Required work: The records below need to be restated word for word.

Data shown:
....

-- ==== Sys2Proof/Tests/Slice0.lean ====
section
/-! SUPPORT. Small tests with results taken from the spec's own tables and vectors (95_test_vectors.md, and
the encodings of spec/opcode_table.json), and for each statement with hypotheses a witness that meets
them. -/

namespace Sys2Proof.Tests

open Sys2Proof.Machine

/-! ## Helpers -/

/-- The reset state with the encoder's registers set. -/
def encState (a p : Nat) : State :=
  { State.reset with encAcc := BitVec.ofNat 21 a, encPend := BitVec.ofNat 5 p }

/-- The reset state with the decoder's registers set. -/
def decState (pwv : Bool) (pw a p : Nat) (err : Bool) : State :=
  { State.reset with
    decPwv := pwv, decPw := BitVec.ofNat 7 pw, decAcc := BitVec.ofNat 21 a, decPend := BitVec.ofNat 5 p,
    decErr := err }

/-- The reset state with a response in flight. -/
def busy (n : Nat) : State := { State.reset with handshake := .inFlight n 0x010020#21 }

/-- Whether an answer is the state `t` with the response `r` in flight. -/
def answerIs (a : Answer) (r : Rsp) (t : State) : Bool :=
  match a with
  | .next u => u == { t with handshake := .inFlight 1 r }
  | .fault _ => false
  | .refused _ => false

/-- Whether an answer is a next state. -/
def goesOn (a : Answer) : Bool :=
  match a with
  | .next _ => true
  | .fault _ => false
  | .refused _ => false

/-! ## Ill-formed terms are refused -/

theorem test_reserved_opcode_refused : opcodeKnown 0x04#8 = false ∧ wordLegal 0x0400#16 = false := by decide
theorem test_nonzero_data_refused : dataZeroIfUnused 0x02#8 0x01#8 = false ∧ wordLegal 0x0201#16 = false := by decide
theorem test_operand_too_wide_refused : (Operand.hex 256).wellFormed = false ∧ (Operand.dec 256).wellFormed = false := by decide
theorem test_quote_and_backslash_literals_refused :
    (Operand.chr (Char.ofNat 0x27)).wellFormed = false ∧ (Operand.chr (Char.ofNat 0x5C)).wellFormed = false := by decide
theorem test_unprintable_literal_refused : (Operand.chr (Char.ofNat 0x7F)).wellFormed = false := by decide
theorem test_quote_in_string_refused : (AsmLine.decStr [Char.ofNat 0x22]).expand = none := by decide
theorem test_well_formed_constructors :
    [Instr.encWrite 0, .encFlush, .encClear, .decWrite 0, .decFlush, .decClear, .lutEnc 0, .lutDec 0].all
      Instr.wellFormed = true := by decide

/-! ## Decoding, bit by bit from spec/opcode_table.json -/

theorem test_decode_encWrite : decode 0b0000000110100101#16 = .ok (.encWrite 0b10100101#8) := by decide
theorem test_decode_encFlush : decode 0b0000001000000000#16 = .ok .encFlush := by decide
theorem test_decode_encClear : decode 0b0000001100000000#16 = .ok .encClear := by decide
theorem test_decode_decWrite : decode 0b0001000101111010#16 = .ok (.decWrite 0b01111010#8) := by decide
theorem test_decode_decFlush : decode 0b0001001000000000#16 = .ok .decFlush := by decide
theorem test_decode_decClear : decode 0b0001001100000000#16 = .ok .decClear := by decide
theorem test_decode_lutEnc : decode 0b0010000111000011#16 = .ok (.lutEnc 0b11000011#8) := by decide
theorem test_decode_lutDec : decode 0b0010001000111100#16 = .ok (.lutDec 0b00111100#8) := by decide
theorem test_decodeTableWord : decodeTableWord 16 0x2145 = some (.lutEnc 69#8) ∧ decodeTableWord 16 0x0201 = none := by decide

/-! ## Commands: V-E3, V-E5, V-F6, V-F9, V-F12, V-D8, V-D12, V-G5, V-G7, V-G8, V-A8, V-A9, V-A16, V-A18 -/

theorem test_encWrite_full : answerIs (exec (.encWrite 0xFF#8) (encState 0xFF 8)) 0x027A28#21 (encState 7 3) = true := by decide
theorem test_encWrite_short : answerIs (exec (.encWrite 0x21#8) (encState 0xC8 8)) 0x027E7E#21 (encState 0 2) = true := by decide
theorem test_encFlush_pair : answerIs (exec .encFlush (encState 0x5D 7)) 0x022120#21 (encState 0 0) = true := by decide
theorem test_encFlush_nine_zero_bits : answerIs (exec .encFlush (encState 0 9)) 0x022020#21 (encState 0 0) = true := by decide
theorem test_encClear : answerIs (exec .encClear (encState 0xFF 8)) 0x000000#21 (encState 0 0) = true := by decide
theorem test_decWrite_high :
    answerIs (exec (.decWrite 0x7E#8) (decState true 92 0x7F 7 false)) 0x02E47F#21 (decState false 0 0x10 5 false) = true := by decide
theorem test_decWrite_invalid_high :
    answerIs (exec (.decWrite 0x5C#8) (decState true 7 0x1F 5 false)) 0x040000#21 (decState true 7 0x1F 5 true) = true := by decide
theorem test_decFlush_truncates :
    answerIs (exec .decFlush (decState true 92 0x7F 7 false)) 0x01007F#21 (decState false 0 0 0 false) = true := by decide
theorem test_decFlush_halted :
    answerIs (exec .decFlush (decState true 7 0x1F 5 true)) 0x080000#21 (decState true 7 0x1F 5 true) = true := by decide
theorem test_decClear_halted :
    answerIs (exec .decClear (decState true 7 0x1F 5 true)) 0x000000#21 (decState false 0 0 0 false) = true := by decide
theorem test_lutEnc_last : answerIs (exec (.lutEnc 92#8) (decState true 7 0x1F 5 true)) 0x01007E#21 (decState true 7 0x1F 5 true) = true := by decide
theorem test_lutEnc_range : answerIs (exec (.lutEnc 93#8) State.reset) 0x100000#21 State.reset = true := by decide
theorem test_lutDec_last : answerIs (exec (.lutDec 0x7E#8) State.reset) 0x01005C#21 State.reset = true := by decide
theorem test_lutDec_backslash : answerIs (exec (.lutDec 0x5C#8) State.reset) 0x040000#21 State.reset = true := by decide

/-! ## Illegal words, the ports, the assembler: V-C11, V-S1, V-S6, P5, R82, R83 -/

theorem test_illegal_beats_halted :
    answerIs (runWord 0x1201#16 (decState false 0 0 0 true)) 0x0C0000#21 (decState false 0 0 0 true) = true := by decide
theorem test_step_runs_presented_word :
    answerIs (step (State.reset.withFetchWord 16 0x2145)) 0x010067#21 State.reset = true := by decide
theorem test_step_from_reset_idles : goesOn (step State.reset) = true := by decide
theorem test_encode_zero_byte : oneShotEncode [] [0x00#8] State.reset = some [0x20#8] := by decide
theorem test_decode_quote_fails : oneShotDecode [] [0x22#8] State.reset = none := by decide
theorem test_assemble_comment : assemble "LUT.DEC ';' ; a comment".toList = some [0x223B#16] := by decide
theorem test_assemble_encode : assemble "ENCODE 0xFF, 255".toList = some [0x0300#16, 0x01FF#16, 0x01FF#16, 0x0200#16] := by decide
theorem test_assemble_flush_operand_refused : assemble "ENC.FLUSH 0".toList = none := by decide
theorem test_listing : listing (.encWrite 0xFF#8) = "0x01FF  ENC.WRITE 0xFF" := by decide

....

Answer to this exercise:
-- ==== Sys2Proof/Tests/Slice0.lean ====
section
/-! SUPPORT. Small tests with results taken from the spec's own tables and vectors (95_test_vectors.md, and
the encodings of spec/opcode_table.json), and for each statement with hypotheses a witness that meets
them. -/

namespace Sys2Proof.Tests

open Sys2Proof.Machine

/-! ## Helpers -/

/-- The reset state with the encoder's registers set. -/
def encState (a p : Nat) : State :=
  { State.reset with encAcc := BitVec.ofNat 21 a, encPend := BitVec.ofNat 5 p }

/-- The reset state with the decoder's registers set. -/
def decState (pwv : Bool) (pw a p : Nat) (err : Bool) : State :=
  { State.reset with
    decPwv := pwv, decPw := BitVec.ofNat 7 pw, decAcc := BitVec.ofNat 21 a, decPend := BitVec.ofNat 5 p,
    decErr := err }

/-- The reset state with a response in flight. -/
def busy (n : Nat) : State := { State.reset with handshake := .inFlight n 0x010020#21 }

/-- Whether an answer is the state `t` with the response `r` in flight. -/
def answerIs (a : Answer) (r : Rsp) (t : State) : Bool :=
  match a with
  | .next u => u == { t with handshake := .inFlight 1 r }
  | .fault _ => false
  | .refused _ => false

/-- Whether an answer is a next state. -/
def goesOn (a : Answer) : Bool :=
  match a with
  | .next _ => true
  | .fault _ => false
  | .refused _ => false

/-! ## Ill-formed terms are refused -/

theorem test_reserved_opcode_refused : opcodeKnown 0x04#8 = false ∧ wordLegal 0x0400#16 = false := by decide
theorem test_nonzero_data_refused : dataZeroIfUnused 0x02#8 0x01#8 = false ∧ wordLegal 0x0201#16 = false := by decide
theorem test_operand_too_wide_refused : (Operand.hex 256).wellFormed = false ∧ (Operand.dec 256).wellFormed = false := by decide
theorem test_quote_and_backslash_literals_refused :
    (Operand.chr (Char.ofNat 0x27)).wellFormed = false ∧ (Operand.chr (Char.ofNat 0x5C)).wellFormed = false := by decide
theorem test_unprintable_literal_refused : (Operand.chr (Char.ofNat 0x7F)).wellFormed = false := by decide
theorem test_quote_in_string_refused : (AsmLine.decStr [Char.ofNat 0x22]).expand = none := by decide
theorem test_well_formed_constructors :
    [Instr.encWrite 0, .encFlush, .encClear, .decWrite 0, .decFlush, .decClear, .lutEnc 0, .lutDec 0].all
      Instr.wellFormed = true := by decide

/-! ## Decoding, bit by bit from spec/opcode_table.json -/

theorem test_decode_encWrite : decode 0b0000000110100101#16 = .ok (.encWrite 0b10100101#8) := by decide
theorem test_decode_encFlush : decode 0b0000001000000000#16 = .ok .encFlush := by decide
theorem test_decode_encClear : decode 0b0000001100000000#16 = .ok .encClear := by decide
theorem test_decode_decWrite : decode 0b0001000101111010#16 = .ok (.decWrite 0b01111010#8) := by decide
theorem test_decode_decFlush : decode 0b0001001000000000#16 = .ok .decFlush := by decide
theorem test_decode_decClear : decode 0b0001001100000000#16 = .ok .decClear := by decide
theorem test_decode_lutEnc : decode 0b0010000111000011#16 = .ok (.lutEnc 0b11000011#8) := by decide
theorem test_decode_lutDec : decode 0b0010001000111100#16 = .ok (.lutDec 0b00111100#8) := by decide
theorem test_decodeTableWord : decodeTableWord 16 0x2145 = some (.lutEnc 69#8) ∧ decodeTableWord 16 0x0201 = none := by decide

/-! ## Commands: V-E3, V-E5, V-F6, V-F9, V-F12, V-D8, V-D12, V-G5, V-G7, V-G8, V-A8, V-A9, V-A16, V-A18 -/

theorem test_encWrite_full : answerIs (exec (.encWrite 0xFF#8) (encState 0xFF 8)) 0x027A28#21 (encState 7 3) = true := by decide
theorem test_encWrite_short : answerIs (exec (.encWrite 0x21#8) (encState 0xC8 8)) 0x027E7E#21 (encState 0 2) = true := by decide
theorem test_encFlush_pair : answerIs (exec .encFlush (encState 0x5D 7)) 0x022120#21 (encState 0 0) = true := by decide
theorem test_encFlush_nine_zero_bits : answerIs (exec .encFlush (encState 0 9)) 0x022020#21 (encState 0 0) = true := by decide
theorem test_encClear : answerIs (exec .encClear (encState 0xFF 8)) 0x000000#21 (encState 0 0) = true := by decide
theorem test_decWrite_high :
    answerIs (exec (.decWrite 0x7E#8) (decState true 92 0x7F 7 false)) 0x02E47F#21 (decState false 0 0x10 5 false) = true := by decide
theorem test_decWrite_invalid_high :
    answerIs (exec (.decWrite 0x5C#8) (decState true 7 0x1F 5 false)) 0x040000#21 (decState true 7 0x1F 5 true) = true := by decide
theorem test_decFlush_truncates :
    answerIs (exec .decFlush (decState true 92 0x7F 7 false)) 0x01007F#21 (decState false 0 0 0 false) = true := by decide
theorem test_decFlush_halted :
    answerIs (exec .decFlush (decState true 7 0x1F 5 true)) 0x080000#21 (decState true 7 0x1F 5 true) = true := by decide
theorem test_decClear_halted :
    answerIs (exec .decClear (decState true 7 0x1F 5 true)) 0x000000#21 (decState false 0 0 0 false) = true := by decide
theorem test_lutEnc_last : answerIs (exec (.lutEnc 92#8) (decState true 7 0x1F 5 true)) 0x01007E#21 (decState true 7 0x1F 5 true) = true := by decide
theorem test_lutEnc_range : answerIs (exec (.lutEnc 93#8) State.reset) 0x100000#21 State.reset = true := by decide
theorem test_lutDec_last : answerIs (exec (.lutDec 0x7E#8) State.reset) 0x01005C#21 State.reset = true := by decide
theorem test_lutDec_backslash : answerIs (exec (.lutDec 0x5C#8) State.reset) 0x040000#21 State.reset = true := by decide

/-! ## Illegal words, the ports, the assembler: V-C11, V-S1, V-S6, P5, R82, R83 -/

theorem test_illegal_beats_halted :
    answerIs (runWord 0x1201#16 (decState false 0 0 0 true)) 0x0C0000#21 (decState false 0 0 0 true) = true := by decide
theorem test_step_runs_presented_word :
    answerIs (step (State.reset.withFetchWord 16 0x2145)) 0x010067#21 State.reset = true := by decide
theorem test_step_from_reset_idles : goesOn (step State.reset) = true := by decide
theorem test_encode_zero_byte : oneShotEncode [] [0x00#8] State.reset = some [0x20#8] := by decide
theorem test_decode_quote_fails : oneShotDecode [] [0x22#8] State.reset = none := by decide
theorem test_assemble_comment : assemble "LUT.DEC ';' ; a comment".toList = some [0x223B#16] := by decide
theorem test_assemble_encode : assemble "ENCODE 0xFF, 255".toList = some [0x0300#16, 0x01FF#16, 0x01FF#16, 0x0200#16] := by decide
theorem test_assemble_flush_operand_refused : assemble "ENC.FLUSH 0".toList = none := by decide
theorem test_listing : listing (.encWrite 0xFF#8) = "0x01FF  ENC.WRITE 0xFF" := by decide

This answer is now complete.